03-06
Building Expert-Level Language Models from Decomposed Weak Validations

Language models (LMs) can process large volumes of information and perform complex reasoning. They hold the promise of executing expert-level tasks, such as brainstorming scientific hypotheses or developing complex software. However, building these LMs requires humans to validate their outputs, which is challenging; e.g., developers cannot easily validate whether complex software is bug-free. If our validation is fallible, LMs may learn to "hack" the validators, convincing us that they are right even when they are wrong.

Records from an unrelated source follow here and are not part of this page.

/-- Store bytes at places for an agent; nothing is written where a chunk cannot be merged. -/
def State.writePlaces (s : State) (w : Option Agent) (ctx : Nat) (pl : List (Nat × Nat)) (bs : List Byte) : Except XFault State :=
  let ps : List Patch := pl.zip (bs.map (fun b => (255, b)))
  let key := s.keyOf ctx
  let merged := (patchChunks ps).map (fun pn => (pn, s.chunkMerge (s.home ctx) pn ps))
  match merged.find? (fun m => match m.2 with | .error _ => true | .ok _ => false) with
  | some (_, .error e) => .error e
  | _ =>
    let s := s.rawPatches w key ps
    .ok (merged.foldl (fun s m => match m.2 with
      | .ok bs => s.chunkWrite w key none m.1 bs
      | .error _ => s) s)

/-- Write bytes at a virtual address for an agent; nothing is written where any of them faults. Those of a member's memory leave for it
(R363, R365). -/
def State.vwriteBy (s : State) (w : Option Agent) (ctx va : Nat) (acc : Acc) (bs : List Byte) : Except XFault State :=
  match s.places ctx va bs.length acc with
  | .error e => .error e
  | .ok pl => (s.writePlaces w ctx pl bs).map (fun t => t.peerWrite ctx ((pl.map (·.1)).filter paPeer))

/-- Write bytes at a virtual address, performed everywhere at once. -/
def State.vwrite (s : State) (ctx va : Nat) (bs : List Byte) : Except XFault State := s.vwriteBy none ctx va .wr bs

end Sys2Proof.Machine
end

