/-- The element code of a value divided by its scale (R119, R22). -/
def encScaled (f : Fmt) (r : Rnd) (v : FVal) (scale : Nat) : Nat × Flags :=
  match f.scale.dec scale with
  | .nan _ | .inf _ =>
    match f with
    | .ternb32h | .binb64h => (0, Flags.iv)
    | f => ((finishNan f.elem false).1, (finishNan f.elem false).2 ||| Flags.iv)
  | .fin sn sm se =>
    if sm = 0 then (0, 0)
    else match v with
      | .nan sig =>
        match f with
        | .ternb32h | .binb64h => (0, Flags.iv)
        | f => finishNan f.elem sig
      | .inf n =>
        match f with
        | .ternb32h => (if n != sn then 3 else 1, Flags.iv)
        | .binb64h => (if n != sn then 1 else 0, Flags.nx)
        | f => finishInf f.elem r (n != sn)
      | .fin n m e =>
        let neg := n != sn
        match f with
        | .ternb32h => ternFinish r neg m sm (e - se)
        | .binb64h =>
          let (q, rem, _) := unitsOf m sm (e - se) 0
          (if neg then 1 else 0, Flags.when (q != 1 || rem != 0) Flags.nx)
        | .mxint8 => finishFin .int8 r neg m sm (e - se + 6)
        | f => finishFin f.elem r neg m sm (e - se)

/-! ### Exact sums and products -/

/-- A dyadic number m · 2^e. -/
structure Dy where
  m : Int
  e : Int
deriving DecidableEq, Repr, Inhabited

def Dy.add (a b : Dy) : Dy :=
  if a.m = 0 then b else if b.m = 0 then a
  else if a.e ≤ b.e then ⟨a.m + b.m * 2 ^ (b.e - a.e).toNat, a.e⟩ else ⟨a.m * 2 ^ (a.e - b.e).toNat + b.m, b.e⟩

def Dy.mul (a b : Dy) : Dy := ⟨a.m * b.m, a.e + b.e⟩

def Dy.neg (a : Dy) : Dy := ⟨-a.m, a.e⟩

def FVal.isNan : FVal → Bool
  | .nan _ => true
  | _ => false

def FVal.isSig : FVal → Bool
  | .nan s => s
  | _ => false

def FVal.isInf : FVal → Bool
  | .inf _ => true
  | _ => false

def FVal.isZero : FVal → Bool
  | .fin _ m _ => m = 0
  | _ => false

/-- The sign bit of a value. -/
def FVal.sign : FVal → Bool
  | .nan _ => false
  | .inf n => n
  | .fin n _ _ => n

/-- The finite part of a value. -/
def FVal.dy : FVal → Dy
  | .fin n m e => ⟨if n then -(m : Int) else m, e⟩
  | _ => ⟨0, 0⟩

def FVal.neg : FVal → FVal
  | .nan s => .nan s
  | .inf n => .inf (!n)
  | .fin n m e => .fin (!n) m e

/-- Round an exact sum; a sum of exactly zero is +0, or -0 under round down (R111). -/
def Dy.finish (f : Fmt) (r : Rnd) (d : Dy) : Nat × Flags :=
  if d.m = 0 then finishFin f r (r.rm = .down) 0 1 0
  else finishFin f r (decide (d.m < 0)) d.m.natAbs 1 d.e

/-- The product of two values: none when it is invalid or a NaN (R113). -/
def FVal.mul (a b : FVal) : Option FVal :=
  match a, b with
  | .nan _, _ | _, .nan _ => none
  | .inf n, .inf k => some (.inf (n != k))
  | .inf n, .fin k m _ => if m = 0 then none else some (.inf (n != k))
  | .fin k m _, .inf n => if m = 0 then none else some (.inf (n != k))
  | .fin n m e, .fin k m' e' => some (.fin (n != k) (m * m') (e + e'))

/-- A NaN or invalid case: the default NaN, with IV when the operation is invalid or an operand signals (R113). -/
def fpNan (f : Fmt) (xs : List FVal) : Nat × Flags :=
  (f.dnan, Flags.when (xs.any FVal.isSig || !xs.any FVal.isNan) Flags.iv)

/-- (± A × B ± C) · 2^shift with one rounding (R113); zero sums by R111. -/
def fpFused (f : Fmt) (r : Rnd) (np nc : Bool) (shift : Int) (a b c : FVal) : Nat × Flags :=
  if a.isNan || b.isNan then fpNan f [a, b, c]
  else match a.mul b with
    | none => (f.dnan, Flags.iv)
    | some p =>
      let p := if np then p.neg else p
      let c := if nc then c.neg else c
      match p, c with
      | _, .nan s => (f.dnan, Flags.when s Flags.iv)
      | .inf n, .inf k => if n = k then finishInf f r n else fpNan f [a, b, c]
      | .inf n, _ => finishInf f r n
      | _, .inf k => finishInf f r k
      | p, c =>
        let d := p.dy.add c.dy
        Dy.finish f r ⟨d.m, d.e + shift⟩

To address this, I show how to decompose complex validation tasks into "weaker" ones that are easier for humans or LMs: e.g., validating return values rather than entire programs, or validating discoveries on individual samples rather than on entire datasets. Through several examples, I show how these techniques allow us to use LMs for expert-level tasks more reliably. Looking forward, I discuss how to use LMs to automate these task decompositions, and how we can use these frameworks to monitor both individual AI systems and their broader impact within society.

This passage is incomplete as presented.